The reported facet counts for the node will be equal to exactSize and totalSize.

{
    "exactSize": 1163,
    "totalSize": 1163,
    "datasetSize": 6253,
    "facets": {
        "example": {
            "data": {
                "small": {
                    "count": 1163
                },
                "medium": {
                    "count": 4658
                },
                "large": {
                    "count": 432
                }
            }
        }
    }
}

ENGINE-977 Example server.sh and server.bat scripts changes

Release 3.13 included some improvements to the engine startup scripts that introduced the location of the discovery.properties file as a command line parameter when executing the jar. The example scripts for custom startup (server.bat and server.sh) were not changed to reflect this parameter.

The last line in both scripts has been changed from:

java -jar lib/discovery.jar

to

java -jar lib/discovery.jar discovery.properties

Compatibility Changes

ENGINE-962 Simplify checkpoint triggering mechanism

The esoteric checkpoint triggering has been replaced with a more simple mechanism.

As a reminder, the engine wakes up at checkpoint time, performs some tests and if any triggers are met then will go ahead and reate a checkpoint.

The new, more simple triggers are based on the current generation of changesets. They do not include the first changeset and checkpoints are triggered when any of the following conditions are met:

  1. there are more than 500 changesets
  2. the total compressed size of the changesets exceeds 100MB

Additionally, the conditions are now logged.

[com.t11e.discovery.item.changeset.checkpoint.DefaultCheckpointPolicy] Checkpointing is required, failed checks trigger it:
[com.t11e.discovery.item.changeset.checkpoint.DefaultCheckpointPolicy]     FAIL number of changesets is 1350, maximum is 500
[com.t11e.discovery.item.changeset.checkpoint.DefaultCheckpointPolicy]     PASS total compressed bytes is 13128757, maximum is 104857600

ENGINE-814 ENGINE-816 Migrates item storage from Derby to Lucene

The internal item storage is now based on Apache Lucene instead of Apache Derby. This fixes some stability issues, improves performance, and reduces disk usage.

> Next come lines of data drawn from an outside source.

theorem walkCells_moves {refcnt : Nat} {owner newOwner : Holder} {newCount : Nat} {gx : Word} {s : State}
    {n c freed : Nat} {bad : Option Nat} :
    Moves [.buf] s (walkCells refcnt owner newOwner newCount gx s n c freed bad).st := by
  induction n generalizing s c freed bad with
  | zero => exact .refl
  | succ n ih =>
    unfold walkCells
    dsimp -proj only
    split
    · exact .refl
    · refine .trans ?_ ih
      repeat' (first | with_reducible exact .refl | (with_reducible apply Moves.step State.setLink_moves; · decide) | (with_reducible apply Moves.step State.pushFree_moves; · decide) | dsimp -proj only | split)

theorem State.walkCorrected_moves {s : State} {d : Nat} {w : WalkCheck} :
    Moves [.fc] s (State.walkCorrected s d w) := by
  unfold State.walkCorrected
  all_goals (repeat' (first | with_reducible exact .refl | (with_reducible apply Moves.step State.corrected_moves; · decide) | dsimp -proj only | split))

theorem State.walked_moves {d : Nat} {h : Holder} {count : Nat} {r : Walk} :
    Moves (.cmp :: reactParts) r.st (State.walked d h count r).1 := by
  unfold State.walked
  repeat' (first | with_reducible exact .refl | first | with_reducible exact .refl | (with_reducible apply Moves.step State.setInfo_moves; · decide) | (with_reducible apply Moves.step State.setDesc_moves; · decide) | (with_reducible apply Moves.step State.bufFault_moves; · decide) | (with_reducible apply Moves.step State.quarantine_moves; · decide) | (with_reducible apply Moves.step State.freeDescriptor_moves; · decide) | (with_reducible apply Moves.step State.returnCells_moves; · decide) | (with_reducible apply Moves.step State.returnCharge_moves; · decide) | dsimp -proj only | split)

theorem State.holderWalk_moves {s : State} {d : Nat} {h : Holder} {add : List Holder} {newDest bad : Option Nat} :
    Moves (.cmp :: reactParts) s (State.holderWalk s d h add newDest bad).1 := by
  unfold State.holderWalk
  dsimp -proj only
  refine .trans ?_ (.mono (by decide) State.walked_moves)
  refine .trans ?_ (.mono (by decide) walkCells_moves)
  split
  · exact .mono (by decide) State.setDesc_moves
  · exact .refl

theorem State.holderNow_moves {s : State} {d : Nat} {h : Holder} {add : List Holder} {newDest : Option Nat} {w : WalkCheck} :
    Moves (.cmp :: reactParts) s (State.holderNow s d h add newDest w).1 := by
  unfold State.holderNow
  all_goals (repeat' (first | with_reducible exact .refl | (with_reducible apply Moves.step State.bufFault_moves; · decide) | (with_reducible apply Moves.step State.quarantine_moves; · decide) | (with_reducible apply Moves.step State.walkCorrected_moves; · decide) | (with_reducible apply Moves.step State.holderWalk_moves; · decide) | (with_reducible apply Moves.step (State.holderWalk_moves_eq (by assumption)); · decide) | dsimp -proj only | split))

theorem State.holderNow_moves_eq {s : State} {d : Nat} {h : Holder} {add : List Holder} {newDest : Option Nat} {w : WalkCheck} {sEnd : State} {yEnd} (he : State.holderNow s d h add newDest w = (sEnd, yEnd)) : Moves (.cmp :: reactParts) s sEnd := by
  have := @State.holderNow_moves s d h add newDest w
  rw [he] at this
  exact this

theorem State.holderOp_moves {s : State} {d : Nat} {h : Holder} {add : List Holder} {newDest : Option Nat} {w : WalkCheck} :
    Moves (.cmp :: reactParts) s (State.holderOp s d h add newDest w).1 := by
  unfold State.holderOp
  all_goals (repeat' (first | with_reducible exact .refl | (with_reducible apply Moves.step State.holderNow_moves; · decide) | (with_reducible apply Moves.step (State.holderNow_moves_eq (by assumption)); · decide) | dsimp -proj only | split | (with_reducible apply Moves.buf; (· decide); (· with_reducible rfl))))

theorem State.holderOp_moves_eq {s : State} {d : Nat} {h : Holder} {add : List Holder} {newDest : Option Nat} {w : WalkCheck} {sEnd : State} {yEnd} (he : State.holderOp s d h add newDest w = (sEnd, yEnd)) : Moves (.cmp :: reactParts) s sEnd := by
  have := @State.holderOp_moves s d h add newDest w
  rw [he] at this
  exact this

theorem State.holderWaiting_moves {s : State} :
    Moves (.cmp :: reactParts) s (State.holderWaiting s) := by
  unfold State.holderWaiting
  all_goals (repeat' (first | with_reducible exact .refl | (with_reducible apply Moves.step State.holderNow_moves; · decide) | (with_reducible apply Moves.step (State.holderNow_moves_eq (by assumption)); · decide) | with_reducible apply Moves.fold | with_reducible apply Moves.fold₁ | with_reducible intro _ _ | dsimp -proj only | split | (with_reducible apply Moves.buf; (· decide); (· with_reducible rfl))))

theorem State.release_moves {s : State} {d : Nat} {h : Holder} :
    Moves (.cmp :: reactParts) s (State.release s d h) := by
  unfold State.release
  all_goals (repeat' (first | with_reducible exact .refl | (with_reducible apply Moves.step State.holderOp_moves; · decide) | (with_reducible apply Moves.step (State.holderOp_moves_eq (by assumption)); · decide) | dsimp -proj only | split))

end Sys2Proof.Machine
end

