theorem State.takeCopy_moves {s : State} {p q : Nat} {e : QEntry} :
    Moves [.counters, .rx, .pipes, .egr] s (State.takeCopy s p q e) := by
  unfold State.takeCopy
  all_goals (repeat' (first | with_reducible exact .refl | (with_reducible apply Moves.step State.setTx_moves; · decide) | (with_reducible apply Moves.step State.setQueue_moves; · decide) | (with_reducible apply Moves.step State.setAhead_moves; · decide) | (with_reducible apply Moves.step State.setSelected_moves; · decide) | (with_reducible apply Moves.step State.resetEmpty_moves; · decide) | (with_reducible apply Moves.step State.credit_moves; · decide) | (with_reducible apply Moves.step State.countTaken_moves; · decide) | dsimp -proj only | split))

theorem State.issueGrant_moves {s : State} {q dev v : Nat} :
    Moves [.counters, .egr, .cmp] s (State.issueGrant s q dev v) := by
  unfold State.issueGrant
  all_goals (repeat' (first | with_reducible exact .refl | (with_reducible apply Moves.step State.cmpSend_moves; · decide) | (with_reducible apply Moves.step State.setCmpPending_moves; · decide) | (with_reducible apply Moves.step State.credit_moves; · decide) | dsimp -proj only | split))

theorem State.served_moves {s : State} {p : Nat} :
    Moves [.egr] s (State.served s p) := by
  unfold State.served
  all_goals (repeat' (first | with_reducible exact .refl | dsimp -proj only | split | (with_reducible apply Moves.egr; · decide)))

theorem State.takeResend_moves {s : State} {p : Nat} {r : RetryEntry} :
    Moves (.tel :: .cmp :: reactParts) s (State.takeResend s p r) := by
  unfold State.takeResend
  all_goals (repeat' (first | with_reducible exact .refl | (with_reducible apply Moves.step State.setTx_moves; · decide) | (with_reducible apply Moves.step State.checkGuards_moves; · decide) | (with_reducible apply Moves.step (State.checkGuards_moves_eq (by assumption)); · decide) | dsimp -proj only | split))

theorem State.serve_moves {s : State} {p : Nat} :
    Moves (.tel :: .cmp :: reactParts) s (State.serve s p) := by
  unfold State.serve
  all_goals (repeat' (first | with_reducible exact .refl | (with_reducible apply Moves.step (State.pickQueue_moves (by assumption)); · decide) | (with_reducible apply Moves.step State.takeCopy_moves; · decide) | (with_reducible apply Moves.step State.issueGrant_moves; · decide) | (with_reducible apply Moves.step State.takeResend_moves; · decide) | dsimp -proj only | split))

theorem execSchedulerSelect_moves {port : Port} {s : State} :
    Ends (.tel :: .cmp :: reactParts) s (execSchedulerSelect port s) := by
  unfold execSchedulerSelect
  all_goals (repeat' (first | with_reducible exact .refl | with_reducible apply Ends.next | (with_reducible apply Moves.step State.served_moves; · decide) | (with_reducible apply Moves.step State.serve_moves; · decide) | dsimp -proj only | split))

theorem State.withdraw_moves {s : State} {p : Nat} :
    Moves [.counters, .pipes, .egr] s (State.withdraw s p) := by
  unfold State.withdraw
  all_goals (repeat' (first | with_reducible exact .refl | (with_reducible apply Moves.step State.count_moves; · decide) | (with_reducible apply Moves.step State.setTx_moves; · decide) | (with_reducible apply Moves.step State.setAhead_moves; · decide) | (with_reducible apply Moves.step State.dropPass_moves; · decide) | (with_reducible apply Moves.step State.credit_moves; · decide) | dsimp -proj only | split))

theorem State.ackSent_moves {s : State} {p : Nat} :
    Moves [.via] s (State.ackSent s p) := by
  unfold State.ackSent
  all_goals (repeat' (first | with_reducible exact .refl | (with_reducible apply Moves.step State.setVia_moves; · decide) | dsimp -proj only | split))

theorem State.startStamp_moves {s : State} {p : Nat} {k : Packet} :
    Moves [.regs, .emitted, .freeCount, .time, .ks] s (State.startStamp s p k) := by
  unfold State.startStamp
  all_goals (repeat' (first | with_reducible exact .refl | (with_reducible apply Moves.step State.ptpSeen_moves; · decide) | dsimp -proj only | split))

theorem State.takeSeq_moves {s : State} {p h n : Nat} :
    Moves [.via] s (State.takeSeq s p h n) := by
  unfold State.takeSeq
  all_goals (repeat' (first | with_reducible exact .refl | (with_reducible apply Moves.step State.setVia_moves; · decide) | dsimp -proj only | split))

theorem State.startCopy_moves {s : State} {p : Nat} {t : TxCopy} {k : Packet} :
    Moves (.tel :: .cmp :: .time :: .ks :: reactParts) s (State.startCopy s p t k) := by
  unfold State.startCopy
  all_goals (repeat' (first | with_reducible exact .refl | (with_reducible apply Moves.step State.setTx_moves; · decide) | (with_reducible apply Moves.step State.checkGuards_moves; · decide) | (with_reducible apply Moves.step (State.checkGuards_moves_eq (by assumption)); · decide) | (with_reducible apply Moves.step State.ackSent_moves; · decide) | (with_reducible apply Moves.step State.startStamp_moves; · decide) | (with_reducible apply Moves.step State.takeSeq_moves; · decide) | dsimp -proj only | split))

theorem State.startResend_moves {s : State} {p : Nat} {t : TxCopy} :
    Moves [.egr, .via] s (State.startResend s p t) := by
  unfold State.startResend
  all_goals (repeat' (first | with_reducible exact .refl | (with_reducible apply Moves.step State.setTx_moves; · decide) | (with_reducible apply Moves.step State.ackSent_moves; · decide) | dsimp -proj only | split))

theorem execTransmitStart_moves {port : Port} {s : State} :
    Ends (.tel :: .cmp :: .time :: .ks :: reactParts) s (execTransmitStart port s) := by
  unfold execTransmitStart
  all_goals (repeat' (first | with_reducible exact .refl | with_reducible apply Ends.next | (with_reducible apply Moves.step State.setTx_moves; · decide) | (with_reducible apply Moves.step State.ackSent_moves; · decide) | (with_reducible apply Moves.step State.startCopy_moves; · decide) | (with_reducible apply Moves.step State.startResend_moves; · decide) | dsimp -proj only | split))

theorem State.latency_moves {s : State} {t : TxCopy} {k : Packet} :
    Moves [.counters, .tel] s (State.latency s t k) := by
  unfold State.latency
  all_goals (repeat' (first | with_reducible exact .refl | (with_reducible apply Moves.step State.count_moves; · decide) | (with_reducible apply Moves.step State.histAdd_moves; · decide) | dsimp -proj only | split))

theorem State.settleCharge_moves {s : State} {p : Nat} {t : TxCopy} :
    Moves [.egr] s (State.settleCharge s p t) := by
  unfold State.settleCharge
  all_goals (repeat' (first | with_reducible exact .refl | (with_reducible apply Moves.step State.credit_moves; · decide) | dsimp -proj only | split))

theorem State.sent_moves {s : State} {p : Nat} {deck body : List Byte} :
    Moves [.counters, .emitted] s (State.sent s p deck body) := by
  unfold State.sent
  all_goals (repeat' (first | with_reducible exact .refl | (with_reducible apply Moves.step State.emit_moves; · decide) | (with_reducible apply Moves.step State.count_moves; · decide) | dsimp -proj only | split))

theorem State.copySent_moves {s : State} {p : Nat} {t : TxCopy} {body : List Byte} :
    Moves (.cmp :: reactParts) s (State.copySent s p t body) := by
  unfold State.copySent
  all_goals (repeat' (first | with_reducible exact .refl | (with_reducible apply Moves.step State.setVia_moves; · decide) | (with_reducible apply Moves.step State.outcome_moves; · decide) | (with_reducible apply Moves.step State.holderOp_moves; · decide) | (with_reducible apply Moves.step (State.holderOp_moves_eq (by assumption)); · decide) | (with_reducible apply Moves.step State.release_moves; · decide) | dsimp -proj only | split))

theorem State.finishCopy_moves {s : State} {p : Nat} {t : TxCopy} {k : Packet} :
    Moves (.tel :: .cmp :: reactParts) s (State.finishCopy s p t k) := by
  unfold State.finishCopy
  all_goals (repeat' (first | with_reducible exact .refl | (with_reducible apply Moves.step State.count_moves; · decide) | (with_reducible apply Moves.step State.setTx_moves; · decide) | (with_reducible apply Moves.step State.freeEntry_moves; · decide) | (with_reducible apply Moves.step State.checkGuards_moves; · decide) | (with_reducible apply Moves.step (State.checkGuards_moves_eq (by assumption)); · decide) | (with_reducible apply Moves.step State.latency_moves; · decide) | (with_reducible apply Moves.step State.settleCharge_moves; · decide) | (with_reducible apply Moves.step State.sent_moves; · decide) | (with_reducible apply Moves.step State.copySent_moves; · decide) | dsimp -proj only | split))

theorem State.finishMessage_moves {s : State} {p : Nat} {t : TxCopy} :
    Moves [.counters, .emitted, .egr] s (State.finishMessage s p t) := by
  unfold State.finishMessage
  all_goals (repeat' (first | with_reducible exact .refl | (with_reducible apply Moves.step State.setTx_moves; · decide) | (with_reducible apply Moves.step State.sent_moves; · decide) | dsimp -proj only | split))

theorem State.finishResend_moves {s : State} {p : Nat} {t : TxCopy} :
    Moves [.counters, .emitted, .egr, .via] s (State.finishResend s p t) := by
  unfold State.finishResend
  all_goals (repeat' (first | with_reducible exact .refl | (with_reducible apply Moves.step State.count_moves; · decide) | (with_reducible apply Moves.step State.setTx_moves; · decide) | (with_reducible apply Moves.step State.setVia_moves; · decide) | (with_reducible apply Moves.step State.sent_moves; · decide) | dsimp -proj only | split))

theorem execTransmitComplete_moves {port : Port} {s : State} :
    Ends (.tel :: .cmp :: reactParts) s (execTransmitComplete port s) := by
  unfold execTransmitComplete
  all_goals (repeat' (first | with_reducible exact .refl | with_reducible apply Ends.next | (with_reducible apply Moves.step State.finishCopy_moves; · decide) | (with_reducible apply Moves.step State.finishMessage_moves; · decide) | (with_reducible apply Moves.step State.finishResend_moves; · decide) | dsimp -proj only | split))

theorem execPfcXoffRefresh_moves {port : Port} {pri : Fin 8} {s : State} :
    Ends [.counters, .emitted] s (execPfcXoffRefresh port pri s) := by
  unfold execPfcXoffRefresh
  all_goals (repeat' (first | with_reducible exact .refl | with_reducible apply Ends.next | (with_reducible apply Moves.step State.xoff_moves; · decide) | dsimp -proj only | split))

theorem State.setStop_moves {s : State} {p k n : Nat} :
    Moves [.egr] s (State.setStop s p k n) := by
  unfold State.setStop
  all_goals (repeat' (first | with_reducible exact .refl | dsimp -proj only | split | (with_reducible apply Moves.egr; · decide)))

theorem execPfcRx_moves {port : Port} {enable : Byte} {times : List (BitVec 16)} {s : State} :
    Ends [.counters, .pipes, .egr] s (execPfcRx port enable times s) := by
  unfold execPfcRx
  all_goals (repeat' (first | with_reducible exact .refl | with_reducible apply Ends.next | (with_reducible apply Moves.step State.count_moves; · decide) | (with_reducible apply Moves.step State.withdraw_moves; · decide) | (with_reducible apply Moves.step State.setStop_moves; · decide) | with_reducible apply Moves.fold | with_reducible apply Moves.fold₁ | with_reducible intro _ _ | dsimp -proj only | split))

theorem execPauseRx_moves {port : Port} {quanta : BitVec 16} {s : State} :
    Ends [.counters, .pipes, .egr] s (execPauseRx port quanta s) := by
  unfold execPauseRx
  all_goals (repeat' (first | with_reducible exact .refl | with_reducible apply Ends.next | (with_reducible apply Moves.step State.count_moves; · decide) | (with_reducible apply Moves.step State.withdraw_moves; · decide) | (with_reducible apply Moves.step State.setStop_moves; · decide) | dsimp -proj only | split))

theorem execPfcPauseExpire_moves {port : Port} {pri : Option (Fin 8)} {s : State} :
    Ends [.egr] s (execPfcPauseExpire port pri s) := by
  unfold execPfcPauseExpire
  all_goals (repeat' (first | with_reducible exact .refl | with_reducible apply Ends.next | (with_reducible apply Moves.step State.setStop_moves; · decide) | dsimp -proj only | split))

theorem State.countStopped_moves {s : State} {clocks : Nat} :
    Moves [.counters] s (State.countStopped s clocks) := by
  unfold State.countStopped
  all_goals (repeat' (first | with_reducible exact .refl | (with_reducible apply Moves.step State.count_moves; · decide) | with_reducible apply Moves.fold | with_reducible apply Moves.fold₁ | with_reducible intro _ _ | dsimp -proj only | split))

end Sys2Proof.Machine
end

Due to this change, the engine will recreate the db/items directory on startup. This process will happen automatic on either upgrade or downgrade.

Removed features

ENGINE-963 Changesets tab in the admin interface no longer displays applied counts

The applied counts are no longer reported in the right most column on the changesets tab of the admin interface.

An internal webservice option (/ws/changeset?meta=1) now generates more simple XML. The <applied/> elements have been replaced with a single state attribute on the parent element.

Additionally,

Was:

<changesets>
    <changeset id="0001" type="delta">
        <applied state="applied" created="10" modified="2" deleted="1" />
    </changeset>
</changesets>

Now:

<changesets>
    <changeset id="0001" type="delta" state="applied"/>
</changesets>

ENGINE-966 Changesets tab of the admin interface no longer displays total item counts

The changesets tab no longer displays the number of items in the dataset, instead look at the indices tab.

The internal webservice at /ws/itemsSummary has been removed.

ENGINE-953 Remove normalizeFullWidthChars text dimension attribute

Text dimensions no longer support the normalizeFullWidthChars option. Instead, full-width characters are always converted to their half-width equivalents as part of Unicode normalization (ENGINE-952).